**** EXERCISE MATERIALS ****

-- ==== Sys2Proof/Laws/KeepsOps.lean ====
section
/-! SUPPORT. `Keeps` for every operation and command of Machine/Ops.lean: the queue stays, free values are drawn once, tables stay
canonical. -/

namespace Sys2Proof.Machine
variable {s0 s : State}

theorem State.setReg_keeps {a : Nat} {v : Word} (h : Keeps s0 s) : Keeps s0 (s.setReg a v) :=
  Keeps.regs _ (Tab.wf_set _ _) h

theorem State.setRegs_keeps {l : List (Nat × Word)}  (hs : Keeps s0 s) : Keeps s0 (State.setRegs s l) := by
  unfold State.setRegs
  repeat' with_reducible first | assumption | refine Keeps.foldl (fun s x hc => ?_) ?_ | apply State.setReg_keeps

theorem State.incReg_keeps {a : Nat}  (hs : Keeps s0 s) : Keeps s0 (State.incReg s a) := by
  unfold State.incReg
  repeat' with_reducible first | assumption | apply State.setReg_keeps

theorem State.setFld_keeps {a hi lo x : Nat}  (hs : Keeps s0 s) : Keeps s0 (State.setFld s a hi lo x) := by
  unfold State.setFld
  repeat' with_reducible first | assumption | apply State.setReg_keeps

theorem State.setFlag_keeps {a i : Nat} {b : Bool}  (hs : Keeps s0 s) : Keeps s0 (State.setFlag s a i b) := by
  unfold State.setFlag
  repeat' with_reducible first | assumption | apply State.setReg_keeps

theorem State.setReg64_keeps {lo hi n : Nat}  (hs : Keeps s0 s) : Keeps s0 (State.setReg64 s lo hi n) := by
  unfold State.setReg64
  repeat' with_reducible first | assumption | apply State.setReg_keeps

theorem State.setBlk_keeps {p : Nat} {x : Blk} (h : Keeps s0 s) : Keeps s0 (s.setBlk p x) :=
  Keeps.blks _ (Tab.wf_set _ _) h

theorem State.setPage_keeps {p : Nat} {x : PageHdr} (h : Keeps s0 s) : Keeps s0 (s.setPage p x) :=
  Keeps.plic _ (Keeps.pages _ (Tab.wf_set _ _) h)

theorem State.irq_keeps {p i : Nat}  (hs : Keeps s0 s) : Keeps s0 (State.irq s p i) := by
  unfold State.irq
  repeat' with_reducible first | assumption | (intro x; clear_value x) | (lift_lets -underBinder) | apply State.setPage_keeps

theorem State.errc_keeps {p code detail : Nat}  (hs : Keeps s0 s) : Keeps s0 (State.errc s p code detail) := by
  unfold State.errc
  repeat' with_reducible first | assumption | (intro x; clear_value x) | (lift_lets -underBinder) | apply Keeps.ite | apply State.setPage_keeps

theorem State.statBit_keeps {p i : Nat} {b : Bool}  (hs : Keeps s0 s) : Keeps s0 (State.statBit s p i b) := by
  unfold State.statBit
  repeat' with_reducible first | assumption | (intro x; clear_value x) | (lift_lets -underBinder) | apply Keeps.ite | apply State.setPage_keeps

theorem State.loseRec_keeps {pl : Plane}  (hs : Keeps s0 s) : Keeps s0 (State.loseRec s pl) := by
  unfold State.loseRec
  repeat' with_reducible first | assumption | (intro x; first | (refine have hx : Keeps s0 x := ?_; ?_; unfold x; rotate_left; clear_value x) | clear_value x) | (lift_lets -underBinder) | apply State.incReg_keeps | apply State.irq_keeps | (intro a b hc) | (intro a hc) | apply Keeps.evr

theorem State.submit_keeps {r : Record}  (hs : Keeps s0 s) : Keeps s0 (State.submit s r) := by
  unfold State.submit
  repeat' with_reducible first | assumption | (intro x; clear_value x) | (lift_lets -underBinder) | apply Keeps.ite | apply State.incReg_keeps | apply State.loseRec_keeps | (intro a b hc) | (intro a hc) | apply Keeps.evr

theorem State.emit_keeps {k p : Nat} {args : List Word}  (hs : Keeps s0 s) : Keeps s0 (State.emit s k p args) := by
  unfold State.emit
  repeat' with_reducible first | assumption | (intro x; clear_value x) | (lift_lets -underBinder) | apply State.submit_keeps

theorem State.emitSev_keeps {k : Nat} {sev : BitVec 2} {p : Nat} {args : List Word}  (hs : Keeps s0 s) : Keeps s0 (State.emitSev s k sev p args) := by
  unfold State.emitSev
  repeat' with_reducible first | assumption | (intro x; clear_value x) | (lift_lets -underBinder) | apply State.submit_keeps

theorem State.answer_keeps {v : Word}  (hs : Keeps s0 s) : Keeps s0 (State.answer s v) := by
  unfold State.answer
  repeat' with_reducible first | assumption | apply Keeps.resp

theorem State.accFault_keeps   (hs : Keeps s0 s) : Keeps s0 (State.accFault s) := by
  unfold State.accFault
  repeat' with_reducible first | assumption | apply Keeps.resp

theorem State.protDrop_keeps {p ofs : Nat} {code : Bool}  (hs : Keeps s0 s) : Keeps s0 (State.protDrop s p ofs code) := by
  unfold State.protDrop
  repeat' with_reducible first | assumption | (intro x; refine have hx : Keeps s0 x := ?_; ?_; unfold x; rotate_left; clear_value x) | (lift_lets -underBinder) | apply Keeps.ite | apply State.irq_keeps | apply State.errc_keeps | apply State.emit_keeps

theorem State.cfgRej_keeps {p ofs : Nat}  (hs : Keeps s0 s) : Keeps s0 (State.cfgRej s p ofs) := by
  unfold State.cfgRej
  repeat' with_reducible first | assumption | apply State.irq_keeps | apply State.errc_keeps | apply State.emit_keeps

theorem State.reqRej_keeps {p : Nat} {v : Word}  (hs : Keeps s0 s) : Keeps s0 (State.reqRej s p v) := by
  unfold State.reqRej
  repeat' with_reducible first | assumption | apply State.irq_keeps | apply State.errc_keeps | apply State.emit_keeps

theorem State.stateChg_keeps {p : Nat}  (hs : Keeps s0 s) : Keeps s0 (State.stateChg s p) := by
  unfold State.stateChg
  repeat' with_reducible first | assumption | refine Keeps.foldl (fun s x hc => ?_) ?_ | apply State.irq_keeps

theorem State.setSt_keeps {p : Nat} {st : BState}  (hs : Keeps s0 s) : Keeps s0 (State.setSt s p st) := by
  unfold State.setSt
  repeat' with_reducible first | assumption | (intro x; clear_value x) | (lift_lets -underBinder) | apply Keeps.ite | apply State.setBlk_keeps | apply State.stateChg_keeps

theorem State.toRun_keeps {p : Nat}  (hs : Keeps s0 s) : Keeps s0 (State.toRun s p) := by
  unfold State.toRun
  repeat' with_reducible first | assumption | (intro x; first | (refine have hx : Keeps s0 x := ?_; ?_; unfold x; rotate_left; clear_value x) | clear_value x) | (lift_lets -underBinder) | refine Keeps.foldl (fun s x hc => ?_) ?_ | apply State.setBlk_keeps | apply State.setPage_keeps | apply State.stateChg_keeps

theorem State.toFault_keeps {p : Nat}  (hs : Keeps s0 s) : Keeps s0 (State.toFault s p) := by
  unfold State.toFault
  repeat' with_reducible first | assumption | (intro x; first | (refine have hx : Keeps s0 x := ?_; ?_; unfold x; rotate_left; clear_value x) | clear_value x) | (lift_lets -underBinder) | refine Keeps.foldl (fun s x hc => ?_) ?_ | apply State.setBlk_keeps | apply State.irq_keeps

theorem State.fail_keeps {p code detail : Nat}  (hs : Keeps s0 s) : Keeps s0 (State.fail s p code detail) := by
  unfold State.fail
  repeat' with_reducible first | assumption | apply State.errc_keeps | apply State.emit_keeps | apply State.toFault_keeps

theorem State.toStopAbandoned_keeps {p : Nat}  (hs : Keeps s0 s) : Keeps s0 (State.toStopAbandoned s p) := by
  unfold State.toStopAbandoned
  repeat' with_reducible first | assumption | (intro x; clear_value x) | (lift_lets -underBinder) | apply State.setBlk_keeps | apply State.stateChg_keeps

theorem State.slog_keeps {code data : Nat}  (hs : Keeps s0 s) : Keeps s0 (State.slog s code data) := by
  unfold State.slog
  repeat' with_reducible first | assumption | (intro x; first | (refine have hx : Keeps s0 x := ?_; ?_; unfold x; rotate_left; clear_value x) | clear_value x) | (lift_lets -underBinder) | apply State.emit_keeps | (intro a b hc) | (intro a hc) | apply Keeps.kpr

theorem State.slogProt_keeps {who : Initiator} {a : Nat}  (hs : Keeps s0 s) : Keeps s0 (State.slogProt s who a) := by
  unfold State.slogProt
  repeat' with_reducible first | assumption | apply Keeps.ite | apply State.irq_keeps | apply State.slog_keeps

theorem State.gate_keeps {who : Initiator} {a : Nat} {k : State → State} (hk : ∀ s, Keeps s0 s → Keeps s0 (k s)) (hs : Keeps s0 s) : Keeps s0 (State.gate s who a k) := by
  unfold State.gate
  repeat' with_reducible first | assumption | apply hk | apply Keeps.ite | apply State.answer_keeps | apply State.accFault_keeps | apply State.protDrop_keeps | apply State.slogProt_keeps

theorem State.rgate_keeps {who : Initiator} {a : Nat} {k : State → State} (hk : ∀ s, Keeps s0 s → Keeps s0 (k s)) (hs : Keeps s0 s) : Keeps s0 (State.rgate s who a k) := by
  unfold State.rgate
  repeat' with_reducible first | assumption | apply hk | apply Keeps.ite | apply State.answer_keeps | apply State.accFault_keeps

theorem State.rws_keeps {a : Nat} {k : State → State} (hk : ∀ s, Keeps s0 s → Keeps s0 (k s)) (hs : Keeps s0 s) : Keeps s0 (State.rws s a k) := by
  unfold State.rws
  repeat' with_reducible first | assumption | apply hk | apply Keeps.ite | apply State.cfgRej_keeps

theorem State.fresh_keeps (h : Keeps s0 s) : Keeps s0 s.fresh.2 := Keeps.free h

theorem State.drmUe_keeps {a : Nat}  (hs : Keeps s0 s) : Keeps s0 (State.drmUe s a) := by
  unfold State.drmUe
  repeat' with_reducible first | assumption | apply State.incReg_keeps | apply State.setReg64_keeps | apply State.irq_keeps | apply State.statBit_keeps

theorem State.drmCe_keeps   (hs : Keeps s0 s) : Keeps s0 (State.drmCe s) := by
  unfold State.drmCe
  repeat' with_reducible first | assumption | apply State.incReg_keeps | apply State.irq_keeps | apply State.statBit_keeps

theorem State.drmRead_keeps {e : Ecc} {a n : Nat}  (hs : Keeps s0 s) : Keeps s0 (State.drmRead s e a n) := by
  unfold State.drmRead
  repeat' with_reducible first | assumption | apply State.fresh_keeps | apply State.drmUe_keeps | apply State.drmCe_keeps | apply State.fresh_keeps | split

end Sys2Proof.Machine
end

****

TASK TO COMPLETE
Only lines with the string "Word" are wanted; please find each one in the listing and copy it.

EXERCISE SOLUTION
theorem State.setReg_keeps {a : Nat} {v : Word} (h : Keeps s0 s) : Keeps s0 (s.setReg a v) :=
theorem State.setRegs_keeps {l : List (Nat × Word)}  (hs : Keeps s0 s) : Keeps s0 (State.setRegs s l) := by
theorem State.emit_keeps {k p : Nat} {args : List Word}  (hs : Keeps s0 s) : Keeps s0 (State.emit s k p args) := by
theorem State.emitSev_keeps {k : Nat} {sev : BitVec 2} {p : Nat} {args : List Word}  (hs : Keeps s0 s) : Keeps s0 (State.emitSev s k sev p args) := by
theorem State.answer_keeps {v : Word}  (hs : Keeps s0 s) : Keeps s0 (State.answer s v) := by
theorem State.reqRej_keeps {p : Nat} {v : Word}  (hs : Keeps s0 s) : Keeps s0 (State.reqRej s p v) := by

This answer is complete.